Incidente da instância;
indeferimento liminar; recurso de apelação*
1. - No âmbito do incidente de intervenção principal provocada passiva, suscitado pela parte demandada, não cabe recurso de apelação autónoma se a decisão incidental for de rejeição liminar da intervenção (por não se verificarem os pressupostos legais de admissibilidade ou manifesta improcedência), caso em que o recurso deve ser interposto posteriormente, nos termos dos n.ºs 3 e 4 do art.º 644.º do NCPCiv..
2. - A intervenção a que alude o art.º 316.º, n.º 3, al.ª a), do NCPCiv. depende da verificação de litisconsórcio voluntário entre o réu e o interessado que se pretende chamar, o que pressupõe a existência de uma relação material controvertida – de acordo com a configuração do autor na sua petição – em que sejam sujeitos passivos tais réu e interessado.
3. - Se, num tal âmbito incidental, o autor apenas alegou a existência de uma dívida faturada (referente a transporte de frutas), de pendor contratual, de que é credor aquele e devedor o demandado, a relação material controvertida vem reportada a esses sujeitos (e respetivos interesses) e a esse horizonte contratual, e não a outra(s) sociedade(s), pelo que apenas eles têm interesse em demandar e em contradizer, sendo, pois, as partes legítimas, não se mostrando que ocorra litisconsórcio voluntário passivo com a sociedade que se pretende fazer intervir.
II. O decidido no acórdão tem o seguinte voto de vencido:
"Concorda-se com a 2ª parte do acórdão e respectiva decisão, mas não com o decidido na 1ª parte, por se entender que o recurso deve ser admitido a subir imediatamente, tal como foi determinado na 1ª instância.
Ouvida a parte contrária, no suscitado incidente de intervenção principal provocada, proferiu-se despacho, à sombra do art. 318º, nº 2, do NCPC.
Com tal decisão terminou o referido incidente.
Assim, posto termo a tal incidente o recurso a interpor é o que está previsto no art. 644º, nº 1, a), in fine, do NCPC.
No acórdão cita-se posição doutrinal de Abrantes Geraldes, na sua obra Recursos …, no sentido do decidido, mas da consulta que efectuámos na referida obra (última edição, a 7ª), não conseguimos descortinar que assim seja.

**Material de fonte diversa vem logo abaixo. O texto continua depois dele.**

-- ==== Sys2Proof/Machine/Keys.lean ====
section
/-!
DEFINITION. The key register (06_keys_and_entropy R139 to R147) and requests to the DRBG (R151 to R153).
-/

namespace Sys2Proof.Machine

/-! Slots of Table 6.2. -/
def slotTx (stream an : Nat) : Nat := 2 * stream + an % 2
def slotRx (stream an : Nat) : Nat := 32768 + 2 * stream + an % 2
def slotMem (t : Nat) : Nat := 65536 + t
def slotDevMem : Nat := 65552
def slotZheacId : Nat := 65568
def slotZheacEph (k : Nat) : Nat := 65569 + k
def slotOperator : Nat := 65601
def slotOperSession (n : Nat) : Nat := 65602 + n
def slotTenantKey (t : Nat) : Nat := 65634 + t
def slotTenSession (t : Nat) : Nat := 65650 + t
def slotFleet : Nat := 65666
def slotImageKey : Nat := 65667
def slotTrip : Nat := 65668
def slotCache (e : Nat) : Nat := 66048 + e

/-- KIND of the use Table 6.2 gives a slot (Table 6.11); 0 for the slots never written. -/
def slotUse (n : Nat) : Nat :=
  if n < 32768 then 0o01
  else if n < 65536 then 0o02
  else if n < 65553 then 0o03
  else if n = 65568 then 0o04
  else if 65569 ≤ n ∧ n ≤ 65600 then 0o05
  else if n = 65601 then 0o06
  else if 65602 ≤ n ∧ n ≤ 65633 then 0o07
  else if 65634 ≤ n ∧ n ≤ 65649 then 0o10
  else if 65650 ≤ n ∧ n ≤ 65665 then 0o11
  else if n = 65666 then 0o12
  else if n = 65667 then 0o13
  else if n = 65668 then 0o14
  else if 66048 ≤ n ∧ n ≤ 69631 then 0o15
  else 0

/-- A life-cycle state's byte in the context of its root (R134). -/
def rootContext : LcState → List Nat
  | .test => [1]
  | .provision => [2]
  | .field => [3]
  | .analysis => [4]
  | .blank | .retired => []

/-- A derivation of Table 6.1 from a root (R136). -/
def fromRoot (root : Nat) (label : String) (len : Nat) : Nat := kdf384 (beBytes 48 root) label [] len

/-- A key of 256 bits as its slot holds it, and the key of a slot (R139). -/
def slotValue (key : Nat) : Nat := key <<< 128
def slotKey (value : Nat) : Nat := value >>> 128

/-- A link slot: key, salt and SSCI. -/
def linkValue (key salt ssci : Nat) : Nat := key <<< 128 ||| salt <<< 32 ||| ssci
def slotSalt (value : Nat) : Nat := value >>> 32 % 2 ^ 96
def slotSsci (value : Nat) : Nat := value % 2 ^ 32

/-- The substitute of a key in ANALYSIS: SHA-256 of a name and what follows it (Table 20.4). -/
def substitute (name : String) (more : List Nat) : Nat := sha256 (ascii name ++ more)

/-- The substitute of a link key: key, salt and SSCI, from names and the bytes that follow them (Table 20.4). -/
def substituteLink (name : String) (more : List Nat) (ssci : Nat) : Nat :=
  linkValue (substitute name more) (substitute "KR1856-ANALYSIS-SALT" more >>> 160) ssci

/-- CK_CORE cycles of the destroy of one slot with its verification: 12.8 ns (Table 6.4) (DESIGN CHOICE, notes/assumptions/82). -/
def destroyCycles : Nat := 16

namespace State

/-- A slot; one that no writer aims at holds no key, whatever the register's others hold (R139). -/
def slot (s : State) (n : Nat) : Slot := tabGet (if slotUse n = 0 then {} else s.keys.base) s.keys.slots n

def setSlot (s : State) (n : Nat) (v : Slot) : State :=
  { s with keys := { s.keys with slots := tabPut s.keys.base s.keys.slots n v } }

/-- A lookup returns a key only from a VALID slot (R141). -/
def keyValid (s : State) (n : Nat) : Bool := decide ((s.slot n).state = SlotState.valid)

/-- The value that a lookup returns (R141). -/
def lookup (s : State) (n : Nat) : Option Nat := if s.keyValid n then some (s.slot n).value else none

/-- A whole-register destroy runs: it blocks installs from its first cycle (R146). -/
def registerDestroying (s : State) : Bool :=
  match s.cus.running with
  | some (_, .destroying) => true
  | _ => false

/-- The destroy of a slot has begun and has not ended its verification (R144). -/
def slotDestroying (s : State) (n : Nat) : Bool := s.keys.destroys.any (fun e => decide (e.1 = n ∧ s.now < e.2))

/-- An install into the slot succeeds: it is not in FAULT (R142), and no destroy wins (R144, R146). -/
def canInstall (s : State) (n : Nat) : Bool :=
  decide ((s.slot n).state ≠ SlotState.fault) && !s.slotDestroying n && !s.registerDestroying

/-- Content of the KEY record of a slot (Table 20.2). -/
def keyRecord (s : State) (n op : Nat) : State :=
  let v := s.slot n
  s.note (.rcd 4 0o07 [n, fld 17 16 op + fld 15 11 v.gen + fld 10 7 v.kind, 0])

/-- An install commits whole (R142), or fails and leaves the slot as it is. -/
def installKey (s : State) (n value : Nat) : State :=
  if s.canInstall n then
    ((s.setSlot n { state := .valid, kind := slotUse n, gen := ((s.slot n).gen + 1) % 32, value := value }).occur
      32 0o002).keyRecord n 0
  else s.keyRecord n 2

/-- A slot failed destruction verification (R145): FAULT until the next start. -/
def slotFails (s : State) (n : Nat) : State :=
  let v := s.slot n
  let s := s.setSlot n { v with state := .fault, gen := (v.gen + 1) % 32, value := 0 }
  let s := s.keyRecord n 3
  { s with keys := { s.keys with destroyFails := satInc 18 s.keys.destroyFails } }.emitOwn 0o044005 0 0 n

/-- The state of a slot after its destroy, whose cells all read back 0 unless the slot is defective (R145). A FAULT slot
stays FAULT. -/
def destroyed (v : Slot) : Slot :=
  if v.state = SlotState.fault then v else { v with state := .destroyed, gen := (v.gen + 1) % 32, value := 0 }

/-- A slot is destroyed (R145): FAULT when its cells do not read back zero. -/
def destroySlot (s : State) (n : Nat) : State :=
  let v := s.slot n
  if v.state = SlotState.fault then s
  else if s.keys.defective.contains n then s.slotFails n
  else
    let s := ((s.setSlot n (destroyed v)).occur 32 0o003).keyRecord n 1
    { s with keys := { s.keys with
      destroys := (n, s.now + destroyCycles) :: s.keys.destroys.filter (fun e => decide (s.now < e.2 ∧ e.1 ≠ n)) } }

/-- Every slot of the register after a whole-register destroy: those of a use are DESTROYED, the others stay EMPTY (R139); the
slots that fail are handled apart. -/
def destroyAll (s : State) : State :=
  let base := destroyed s.keys.base
  let bad := s.keys.defective.filter (fun n => decide (n < 69632) && decide ((s.slot n).state ≠ SlotState.fault))
  let slots := (s.keys.slots.map (fun e => (e.1, destroyed e.2))).filter (fun e => decide (e.2 ≠ base))
  let s := { s with keys := { s.keys with
    slots := slots, base := base, cache := [], derivations := [], root := none, rootValue := 0 } }
  bad.foldl (fun s n =>
    let v := s.slot n
    let s := s.setSlot n { v with state := .fault }
    { s with keys := { s.keys with destroyFails := satInc 18 s.keys.destroyFails } }.emitOwn 0o044005 0 0 n) s

/-- The wipe at step 2 of a start: every good slot EMPTY with GEN 0, every other FAULT (R146). -/
def wipeAll (s : State) (failing : List Nat) : State :=
  let s := { s with keys := { s.keys with
    slots := [], base := {}, cache := [], derivations := [], root := none, rootValue := 0, bindPub := 0, zheacPub := 0,
    destroys := [], defective := failing.filter (fun n => decide (n < 69632)) } }
  s.keys.defective.foldl (fun s n =>
    let s := s.setSlot n { state := .fault }
    { s with keys := { s.keys with destroyFails := satInc 18 s.keys.destroyFails } }.emitOwn 0o044005 0 0 n) s

/-- The root of the start's life-cycle state and the keys that Table 6.1 derives from it, from the PUF secret (R134, R136,
R137). -/
def deriveKeys (s : State) (secret : Nat) : State :=
  let st := s.cus.startState
  let root := kdf384 (beBytes 48 secret) "KR1856-ROOT" (rootContext st) 384
  let pair := fun (label : String) =>
    let d := p384.privateKey (fromRoot root label 448)
    (d, p384.pub d)
  let s := { s with
    keys := { s.keys with root := some st, rootValue := root }
    trng := { s.trng with pers := some (fromRoot root "KR1856-DRBG-PERS" 384) } }
  let s := if st = LcState.field then
      let k := pair "KR1856-IMAGE-KEY"
      { s with keys := { s.keys with bindPub := k.2 } }.installKey slotImageKey k.1
    else s
  if st = LcState.field ∨ st = LcState.analysis then
    let k := pair "KR1856-ZHEAC-ID"
    ({ s with keys := { s.keys with zheacPub := k.2 } }.installKey slotZheacId k.1).installKey slotTrip
      (slotValue (fromRoot root "KR1856-TRIP" 256))
  else s

/-! ## The DRBG -/

/-- A request failed with ENTROPY-UNAVAILABLE: the first of an outage emits 0o041006 (R153). -/
def entropyFailed (s : State) : State :=
  let s := { s with trng := { s.trng with entUnavail := satInc 18 s.trng.entUnavail } }
  if s.trng.outageReported then s
  else { s with trng := { s.trng with outageReported := true } }.emitDev 0o041006

end State

/-- Samples as bytes, the first the most significant bit of the first (DESIGN CHOICE, notes/assumptions/30). -/
def sampleBytes (l : List Bool) : List Nat := beBytes (l.length / 8) (l.foldl (fun v b => 2 * v + b.toNat) 0)

namespace State

/-- The DRBG reseeds from the 1,024 oldest samples of the pool (R151). -/
def reseedNow (s : State) : State :=
  { s with trng := { s.trng with
    reseedDue := false, pool := s.trng.pool.drop 1024, reseeds := satInc 36 s.trng.reseeds, generates := 0, seededAt := s.now
    drbg := s.trng.drbg.reseed (sampleBytes (s.trng.pool.take 1024)) } }

/-- A reseed that is due takes 1,024 samples when the pool has them (R151). -/
def tryReseed (s : State) : State :=
  if s.trng.reseedDue && decide (1024 ≤ s.trng.pool.length) then s.reseedNow else s

/-- A request is served: 1 to 512 bits; after 65,536 generate requests, or 1 s after the last seeding, a reseed is due
(R151). -/
def draw (s : State) (bits : Nat) : Nat × State :=
  let n := s.trng.generates + 1
  let out := s.trng.drbg.generate bits
  let s := { s with trng := { s.trng with drbg := out.2, generates := n } }
  (out.1, if n ≥ 65536 then { s with trng := { s.trng with reseedDue := true } }.tryReseed else s)

end State

/-- The bits that a consumer's request asks for: a memory key 256, an ephemeral or a signing nonce 448, a handshake nonce 256, a
challenge 64, a nonce of a session 256 (R137, R151; DEDUCED, notes/assumptions/30). -/
def Consumer.bits : Consumer → Nat
  | .tenantKey _ | .startKeys => 256
  | .zheac _ kind => if kind = 1 then 256 else 448
  | .challenge _ => 64
  | .opening _ _ _ _ => 256

/-- What a request to the DRBG meets. -/
inductive Draw where
  | granted (value : Nat)
  | waits
  | fails
  deriving DecidableEq, Repr

namespace State

/-- The DRBG serves a request at once. -/
def drbgServes (s : State) : Bool :=
  decide (s.trng.state = TrngState.ok) && !s.trng.reseedDue && s.trng.waiting.isEmpty

/-- A request to the DRBG (R151, R153): while 64 wait, a further one fails at once (Table 6.10). -/
def entropyAsk (s : State) (c : Consumer) : Draw × State :=
  if s.drbgServes then
    let d := s.draw c.bits
    (.granted d.1, d.2)
  else if s.trng.state = TrngState.failed || decide (64 ≤ s.trng.waiting.length) then (.fails, s.entropyFailed)
  else (.waits, { s with trng := { s.trng with waiting := s.trng.waiting ++ [(c, s.now)] } })

/-- Whether a consumer's request waits. -/
def entropyWaits (s : State) (c : Consumer) : Bool := s.trng.waiting.any (fun w => w.1 = c)

/-- The request of a consumer is withdrawn. -/
def entropyDrop (s : State) (c : Consumer) : State :=
  { s with trng := { s.trng with waiting := s.trng.waiting.filter (fun w => decide (w.1 ≠ c)) } }

end State

/-! ## Words -/

/-- The key and entropy words 0o006000 to 0o007777 (Table 6.11). -/
def readKeys (s : State) (a : Nat) : Nat :=
  let t := s.trng
  let k := s.keys
  let sel := s.slot k.slotSel
  if a = 0o006000 then
    fld 17 15 t.state.code + fld 14 13 t.failRun + fld 12 11 t.lastTest + fld 10 4 t.waiting.length
  else if a = 0o006001 then t.healthFails
  else if a = 0o006002 then t.entUnavail
  else if a = 0o006003 then wideWord 2 t.reseeds 0
  else if a = 0o006004 then wideWord 2 t.reseeds 1
  else if a = 0o006005 then fld 16 0 k.slotSel
  else if a = 0o006006 then fld 17 16 sel.state.code + fld 15 11 sel.gen + fld 10 7 sel.kind
  else if a = 0o006007 then sat 18 ((k.slots.filter (fun e => decide (e.1 < 32768 ∧ e.2.state = SlotState.valid))).length)
  else if a = 0o006010 then
    sat 18 ((k.slots.filter (fun e => decide (32768 ≤ e.1 ∧ e.1 < 65536 ∧ e.2.state = SlotState.valid))).length)
  else if a = 0o006011 then sat 18 ((k.slots.filter (fun e => decide (e.2.state = SlotState.fault))).length)
  else if a = 0o006012 then k.destroyFails
  else if a = 0o006013 then k.cache.length
  else if a = 0o006014 then wideWord 2 k.cacheMiss 0
  else if a = 0o006015 then wideWord 2 k.cacheMiss 1
  else if a = 0o006016 then flag 17 (s.keyValid slotFleet)
  else if 0o006100 ≤ a ∧ a ≤ 0o006152 then
    wideWord 43 k.zheacPub (a - 0o006100)
  else 0

end Sys2Proof.Machine
end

O mesmo autor no CPC Anotado dele (e mais dois outros autores), no 1º Vol. (última edição, a 3ª), consultado o mesmo, do que conseguimos descortinar, também não defende a posição que fez vencimento.
Também se citou Lebre de Freitas (no CPC Anotado, Vol. 1º, 4ª Ed.,) para defender a controversa questão, a propósito de despacho que admita a intervenção não ser autonomamente recorrível. Mas o nosso caso é exactamente o contrário.
Tal professor na referida obra, Vol. 3º (última edição, a 3ª), que cobre a análise do regime de recursos também não aponta para o decidido. Só no referido Vol. 1º (mencionada edição) o faz e defende exactamente o contrário da posição agora sentenciada. Diz tal autor que em caso de não admissão da intervenção - é o nosso caso - o recurso sobe imediatamente.
Também se diz no acórdão que estamos perante uma decisão de indeferimento/rejeição in limine do aludido incidente. Tratando-se de um indeferimento liminar, então menos se justifica o decidido, atento aquele art. 644º, nº 1, a), do NCPC.
Ou seja, a decisão incidental de indeferimento deve subir imediatamente e não diferidamente. No mesmo sentido pode ver-se Rui Pinto, na Rev. da Fac. Direito de Lisboa, 2020, nº 2, no seu artigo doutrinal Oportunidade processual de interposição de apelação à luz do artigo 644º do CPC, págs. 632/637."
*III. [Comentário] Houve um tempo em que, perante algum emaranhado legal, à pergunta "Quando é que sobe o agravo?" a resposta era "Quando Alberto dos Reis quis". Hoje o panorama dos recursos é outro e problemas deste tipo já não se levantam.
Compreensivelmente, o art. 644.º, n.º 1, al. a), CPC estabelece que cabe apelação autónoma, entre outras, da decisão que pôs termo a um incidente processado autonomamente. Na verdade, se o incidente terminou (ou, no caso do indeferimento liminar, quase não chegou a começar), não tem sentido reter o recurso até à decisão final do processo. Não só não há nenhuma interferência da pendência do recurso na continuação da tramitação da acção, como, até em termos de eficiência processual, seria estranho que o recurso de uma decisão que pôs termo a um incidente tivesse de aguardar pelo recurso interposto da decisão proferida na acção.